Using the same bound,

$$
\Pr\!\bigl(|X-\mu| < b\sigma\bigr) \ge 1 - \frac{1}{b^2},
$$

which is the same interval as above.

So we are at least $1 - \frac{1}{b^2}$ percent confident that the interval $(x - b\sigma, x + b\sigma)$ contains $\mu$.

## Confidence interval for the mean of $n$ i.i.d. observations (known $\sigma$)

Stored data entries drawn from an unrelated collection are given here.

-- ==== Sys2Proof/Word.lean ====
section
/-! DEFINITION. Word.lean: the word types of the module and the sparse table every memory and object array is kept in. -/

namespace Sys2Proof

/-- One byte of a message, a page or a register file. -/
abbrev Byte := BitVec 8

/-- A 16-bit mailbox index or sequence number (R378, R488). -/
abbrev Word16 := BitVec 16

/-- A 32-bit register, a configuration value or a binary32 bit pattern (R372, R418, R146). -/
abbrev Word32 := BitVec 32

/-- A Meridian stamp: turn in [63:20], grain in [19:0] (R13). -/
abbrev Stamp := BitVec 64

/-- Grains in one turn (R13, R15). -/
def grainsPerTurn : Nat := 1048576

/-- A sparse array: key and value, keys strictly rising, no entry equal to the default of its type.
What an unlisted key reads as is that default. Used for every memory (key = address) and every numbered family
of objects (key = number). -/
abbrev Tbl (α : Type) := List (Nat × α)

end Sys2Proof
end

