/-- The state of a firmware slot (R484). -/
inductive SlotState where
  | empty | writing | written | verified | trial | active | previous | rejected
  deriving DecidableEq, Repr, Inhabited

/-- What the service cores do (R473–R476). -/
inductive SvcRun where
  | stopped | paused | starting | running
  deriving DecidableEq, Repr, Inhabited

/-- Binnacle's supervision and update state; the first six fields are the record of TYPE 0008h (R476). -/
structure Binnacle where
  slotA : SlotState := .active
  slotB : SlotState := .empty
  bin0 : SlotState := .active
  bin1 : SlotState := .empty
  failures : Nat := 0
  autopilot : Bool := false
  ackSeq : Nat := 0
  /-- VERSION of service A, service B, Binnacle 0, Binnacle 1 -/
  versionA : Nat := 0
  versionB : Nat := 0
  version0 : Nat := 0
  version1 : Nat := 0
  svc : SvcRun := .stopped
  /-- a deliberate restart is in progress: no 100 ms pause (R473) -/
  deliberate : Bool := false
  /-- an image on trial in autopilot that has not been started: true Binnacle, false service -/
  trialBin : Option Bool := none
  servicesSince : Nat := 0
  /-- module clock at which `svc` took its present value, and at which a trial started -/
  since : Nat := 0
  trialSince : Nat := 0
  /-- SIZE of an image being written: service, Binnacle -/
  sizeSvc : Nat := 0
  sizeBin : Nat := 0
  /-- the image UPDATE_BEGIN opened last: true Binnacle, false service -/
  opened : Bool := false
  /-- a disruptive self-test that runs: TEST and ARG -/
  selftest : Option (Nat × Nat) := none
  /-- the turn in which that test began (R480) -/
  testTurn : Nat := 0
  /-- RESET_N or another cause holds the module in reset: cause code of R526, 0 when released -/
  resetHeld : Nat := 0
  resetCause : Nat := 0
  /-- the ACTIVE service image verified at the last NV_RECOVERY (R475) -/
  svcVerified : Bool := false
  lastGaspFound : Bool := false
  supplyAtStart : Nat := 0
  deriving DecidableEq, Repr, Inhabited

/-- A monitored quantity: last value, samples in a row out of window, out-of-window noted (R471). -/
structure Monitor where
  value : Int := 0
  count : Nat := 0
  out : Bool := false
  deriving DecidableEq, Repr, Inhabited

/-- Sensors of R471: rails 0–11, die temperatures 0–3, battery, input current. -/
structure Sensors where
  stamp : Stamp := 0
  rails : Tbl Monitor := []
  temps : Tbl Monitor := []
  vbat : Monitor := {}
  iin : Nat := 0
  /-- the crystal runs (R39) -/
  crystal : Bool := true
  crystalGoodTurns : Nat := 0
  /-- samples in a row with the LD die at 140 °C or above (R526) -/
  hotRun : Nat := 0
  /-- samples in a row with every rail in its window: 10 open the Almanac interface (R552) -/
  railGood : Nat := 0
  /-- the rail that holds the module in reset, and its samples in a row in its window: 10 release the reset (R35) -/
  heldRail : Nat := 0
  heldGood : Nat := 0
  /-- module clock at the last sample, and at the last sample of the battery (R471) -/
  sampledAt : Option Nat := none
  vbatAt : Option Nat := none
  deriving DecidableEq, Repr, Inhabited

/-! ### Supplies (R519–R542) -/

/-- The power path (R521). -/
inductive SupplyState where
  | off | main | backup | holdup
  deriving DecidableEq, Repr, Inhabited

/-- What the hold-up charger does (R523). -/
inductive Charger where
  | stopped | charging | regulating | paused
  deriving DecidableEq, Repr, Inhabited

/-- Supplies and the hold-up store (R519–R525, R536–R538). Voltages in mV. -/
structure Supply where
  state : SupplyState := .off
  /-- the last 20 samples of VMAIN, newest first (R520) -/
  vmain : List Nat := []
  /-- VMAIN and VBACK count as present (R519) -/
  mainPresent : Bool := false
  backPresent : Bool := false
  /-- samples in a row with either of them present: the start condition (R521) -/
  startSamples : Nat := 0
  vback : Nat := 0
  vhold : Nat := 0
  vbat : Nat := 0
  /-- module clock at the last sample (R520) -/
  sampledAt : Option Nat := none
  /-- 50 µs samples for which the VMAIN mean has been 18.0 V or more -/
  mainSamples : Nat := 0
  collapseSamples : Nat := 0
  /-- class of the hold-up store: 0 OK, 1 LOW, 2 ABSENT; none before the first measurement (R524) -/
  holdClass : Option Nat := none
  /-- turn of the last measurement since the start (R524) -/
  holdTurn : Option Nat := none
  /-- a measurement runs: the charger is paused and the 10 mA load is connected (R524) -/
  measuring : Bool := false
  /-- a change of supply state ended a measurement: it is repeated at a multiple of 64 turns (R524) -/
  holdRetry : Bool := false
  economy : Bool := false
  asleep : Bool := false
  backupTurns : Nat := 0
  /-- R591: TEST0 and TEST1 hold the module in manufacturing test -/
  testHold : Bool := false
  deriving DecidableEq, Repr, Inhabited
/-! ### Meridian (R41–R74, R614) -/

/-- Meridian's states (R45). -/
inductive MerState where
  | deadReckoning | qualify | capture | relock | locked
  deriving DecidableEq, Repr, Inhabited

/-- A concordance point (R62). -/
structure Concord where
  stamp : Stamp := 0
  ticks : Nat := 0
  frac : Nat := 0
  rate : Nat := 0
  state : Nat := 0
  epoch : Nat := 0
  flags : Nat := 0
  seq : Nat := 0
  deriving DecidableEq, Repr, Inhabited

/-- The three words of an event slot (R66). -/
structure SlotWords where
  control : Word32 := 0
  param : Word32 := 0
  when : BitVec 64 := 0
  deriving DecidableEq, Repr, Inhabited

/-- Who owns a slot (R67). -/
inductive SlotOwner where
  | free | module | config | host
  deriving DecidableEq, Repr, Inhabited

Let $\bar X$ be the sample mean of $X_1,\dots,X_n$ with common mean $\mu$ and variance $\sigma^2$. Since $\mathrm{Var}(\bar X)=\sigma^2/n$, Chebyshev gives, for any $b>0$,

$$
\Pr\!\bigl(|\bar X - \mu| \le b\,\frac{\sigma}{\sqrt{n}}\bigr) \ge 1 - \frac{1}{b^2}.
$$

Equivalently, with probability at least $1-\frac{1}{b^2}$, the interval

$$
\left(\bar X - b\,\frac{\sigma}{\sqrt{n}},\ \bar X + b\,\frac{\sigma}{\sqrt{n}}\right)
$$

contains $\mu$.

### Example (from the notes)

Taking $b=2$ (and $\sigma$ known), a Chebyshev interval

$$
\left(\bar X - 2\,\frac{\sigma}{\sqrt{n}},\ \bar X + 2\,\frac{\sigma}{\sqrt{n}}\right)
$$

has **at least**

$$
1 - \frac{1}{2^2} = \frac{3}{4} = 75\%
$$

confidence.

> **Note:** Chebyshev bounds are distribution-free and can be very conservative.